Locate the word "mode" in the data below, then copy every line that holds it.

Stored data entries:
◇ ◇ ◇ ◇ ◇

-- ==== Sys2Proof/Laws/FramesTimebase.lean ====
section
/-!
SUPPORT. What each operation of Machine/Timebase.lean may change, one lemma each.
-/

namespace Sys2Proof.Machine

set_option Elab.async false

open Sys2Proof

theorem timebaseCycle_rf (s) :
    RF vS [.freeCtr, .mode, .octets, .time, .mem, .fab, .pot, .sec, .power, .res, .alarms] [0x200004, 0x200005, 0x200006, 0xB10004, 0xB20006, 0xB20007, 0xB2000D, 0xB2000F] s (timebaseCycle s) := by
  unfold timebaseCycle
  extract_lets v0 v1 v2 v3 v4 v5 v6 v7 v8
  refine rf_cut (W := vS) v1 ?_ (fun h9 => ?_)
  · unfold v1
    refine rf_ite (fun _h10 => ?_) (fun _h11 => ?_)
    · exact rf_refl
    · refine rf_step (State.setTime_rf _ _) rfl rfl ?_
      exact rf_refl
  refine rf_cut (W := vS) v5 ?_ (fun h12 => ?_)
  · unfold v5
    refine rf_step (State.setTime_rf _ _) rfl rfl ?_
    exact h9
  refine rf_cut (W := vS) v7 ?_ (fun h13 => ?_)
  · unfold v7
    refine rf_step (State.setTime_rf _ _) rfl rfl ?_
    exact h12
  refine rf_ite (fun _h14 => ?_) (fun _h15 => ?_)
  · exact h9
  · refine rf_step (State.traceDrain_rf _) rfl rfl ?_
    refine rf_step (State.stretchEval_rf _) rfl rfl ?_
    refine rf_step (State.setTime_rf _ _) rfl rfl ?_
    exact h13

theorem execOscInLoss_rf (s) :
    RF vOut [.freeCtr, .mode, .octets, .time, .galley, .edge, .front, .fab, .pot, .pins, .alarms] [0x200004, 0x200005, 0x200006, 0x200008, 0x20000A, 0x300005, 0x300013, 0x30001A, 0x600008, 0x600009, 0x60000A, 0x60000B, 0x620007, 0x620009, 0xB20006, 0xB20007, 0xB2000F] s (execOscInLoss s) := by
  unfold execOscInLoss
  extract_lets v0 v1
  refine rf_cut (W := vS) v1 ?_ (fun h2 => ?_)
  · unfold v1
    refine rf_step (State.raise_rf _ _ _ _ _) rfl rfl ?_
    refine rf_step (State.setTime_rf _ _) rfl rfl ?_
    exact rf_refl
  refine rf_ite (fun _h3 => ?_) (fun _h4 => ?_)
  · refine rf_next ?_
    exact rf_refl
  · refine rf_ite (fun _h5 => ?_) (fun _h6 => ?_)
    · refine rf_next ?_
      refine rf_step (State.setTime_rf _ _) rfl rfl ?_
      exact rf_refl
    · refine rf_ite (fun _h7 => ?_) (fun _h8 => ?_)
      · refine rf_next ?_
        refine rf_step (State.freeRate_rf _) rfl rfl ?_
        refine rf_step (State.setServo_rf _ _) rfl rfl ?_
        refine rf_step (State.setTime_rf _ _) rfl rfl ?_
        exact rf_refl
      · refine rf_ite (fun _h9 => ?_) (fun _h10 => ?_)
        · refine rf_next ?_
          refine rf_step (State.enterSafe_rf _ _ _) rfl rfl ?_
          exact h2
        · refine rf_ite (fun _h11 => ?_) (fun _h12 => ?_)
          · refine rf_next ?_
            refine rf_step (State.bootFail_rf _ _) rfl rfl ?_
            exact h2
          · refine rf_next ?_
            exact h2
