theorem execMoveStormEnd_rf (s) :
    RF vOut [.freeCtr, .octets, .front, .pot, .alarms] [0xB20006, 0xB20007, 0xB2000F] s (execMoveStormEnd s) := by
  unfold execMoveStormEnd
  extract_lets v0 v1 v2
  refine rf_cut (W := vS) v2 ?_ (fun h3 => ?_)
  · unfold v2
    refine rf_step (State.setFront_rf _ _) rfl rfl ?_
    exact rf_refl
  refine rf_ite (fun _h4 => ?_) (fun _h5 => ?_)
  · refine rf_next ?_
    refine rf_ite (fun _h6 => ?_) (fun _h7 => ?_)
    · refine rf_step (State.condition_rf _ _ _ _) rfl rfl ?_
      exact h3
    · exact h3
  · refine rf_next ?_
    exact rf_refl

theorem writeStatic_rf (x0 x1 x2 x3 s) :
    RF vOk [.front] [0x430007] s (writeStatic x0 x1 x2 x3 s) := by
  unfold writeStatic
  extract_lets v0 v1
  refine rf_ite (fun _h2 => ?_) (fun _h3 => ?_)
  · refine rf_ite (fun _h4 => ?_) (fun _h5 => ?_)
    · exact rf_error _
    · refine rf_ok ?_
      refine rf_step (State.setFdb_rf _ _) rfl rfl ?_
      exact rf_refl
  · refine rf_ok ?_
    refine rf_step (State.setFdb_rf _ _) rfl rfl ?_
    exact rf_refl

theorem execStaticEntry_rf (x0 x1 x2 x3 x4 s) :
    RF vOut [.reply, .front] [0x430007] s (execStaticEntry x0 x1 x2 x3 x4 s) := by
  unfold execStaticEntry
  refine rf_next ?_
  refine State.actOn_rf rfl ?_ (fun u0 => ?_)
  · exact rf_refl
  · refine rf_step (writeStatic_rf _ _ _ _ _) rfl rfl ?_
    exact rf_refl

theorem execRecalIntervalExpiry_rf (x0 s) :
    RF vOut [.freeCtr, .mode, .octets, .fab, .pot, .sec, .res, .alarms] [0x200004, 0x200005, 0x200006, 0xB10004, 0xB20006, 0xB20007, 0xB2000F] s (execRecalIntervalExpiry x0 s) := by
  unfold execRecalIntervalExpiry
  refine rf_ite (fun _h0 => ?_) (fun _h1 => ?_)
  · refine rf_next ?_
    refine rf_step (State.requestToken_rf _ _ _) rfl rfl ?_
    exact rf_refl
  · refine rf_ite (fun _h2 => ?_) (fun _h3 => ?_)
    · refine rf_next ?_
      refine rf_step (State.requestToken_rf _ _ _) rfl rfl ?_
      exact rf_refl
    · refine rf_next ?_
      exact rf_refl

theorem execLaneRecalibration_rf (x0 s) :
    RF vOut [.freeCtr, .mode, .octets, .time, .front, .fab, .pot, .sec, .res, .alarms] [0x200004, 0x200005, 0x200006, 0xB10004, 0xB20006, 0xB20007, 0xB2000F] s (execLaneRecalibration x0 s) := by
  unfold execLaneRecalibration
  extract_lets v0 v1
  refine rf_cut (W := vS) v1 ?_ (fun h2 => ?_)
  · unfold v1
    refine rf_ite (fun _h3 => ?_) (fun _h4 => ?_)
    · refine rf_step (State.setLane_rf _ _ _) rfl rfl ?_
      exact rf_refl
    · exact rf_refl
  refine rf_ite (fun _h5 => ?_) (fun _h6 => ?_)
  · refine rf_next ?_
    refine rf_step (State.returnToken_rf _ _ _) rfl rfl ?_
    exact h2
  · refine rf_next ?_
    exact rf_refl

theorem State.takePort_rf (s x1) :
    RF vS [.force] [] s (State.takePort s x1) := by
  unfold State.takePort
  extract_lets v0 v1
  refine rf_cut (W := vS) v0 ?_ (fun h2 => ?_)
  · unfold v0
    refine rf_step (State.takeAll_rf _ _ _) rfl rfl ?_
    exact rf_refl
  refine rf_cut (W := vS) v1 ?_ (fun h3 => ?_)
  · unfold v1
    refine rf_step (State.takePtp_rf _ _) rfl rfl ?_
    refine rf_step (State.take_rf _ _ _) rfl rfl ?_
    exact h2
  refine rf_foldl ?_ (fun t4 x5 h6 => ?_)
  · exact h3
  · refine rf_step (State.takeAll_rf _ _ _) rfl rfl ?_
    exact h6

◇ ◇ ◇ ◇ ◇

* Written reply:
    RF vS [.freeCtr, .mode, .octets, .time, .mem, .fab, .pot, .sec, .power, .res, .alarms] [0x200004, 0x200005, 0x200006, 0xB10004, 0xB20006, 0xB20007, 0xB2000D, 0xB2000F] s (timebaseCycle s) := by
    RF vOut [.freeCtr, .mode, .octets, .time, .galley, .edge, .front, .fab, .pot, .pins, .alarms] [0x200004, 0x200005, 0x200006, 0x200008, 0x20000A, 0x300005, 0x300013, 0x30001A, 0x600008, 0x600009, 0x60000A, 0x60000B, 0x620007, 0x620009, 0xB20006, 0xB20007, 0xB2000F] s (execOscInLoss s) := by
    RF vOut [.freeCtr, .mode, .octets, .fab, .pot, .sec, .res, .alarms] [0x200004, 0x200005, 0x200006, 0xB10004, 0xB20006, 0xB20007, 0xB2000F] s (execRecalIntervalExpiry x0 s) := by
    RF vOut [.freeCtr, .mode, .octets, .time, .front, .fab, .pot, .sec, .res, .alarms] [0x200004, 0x200005, 0x200006, 0xB10004, 0xB20006, 0xB20007, 0xB2000F] s (execLaneRecalibration x0 s) := by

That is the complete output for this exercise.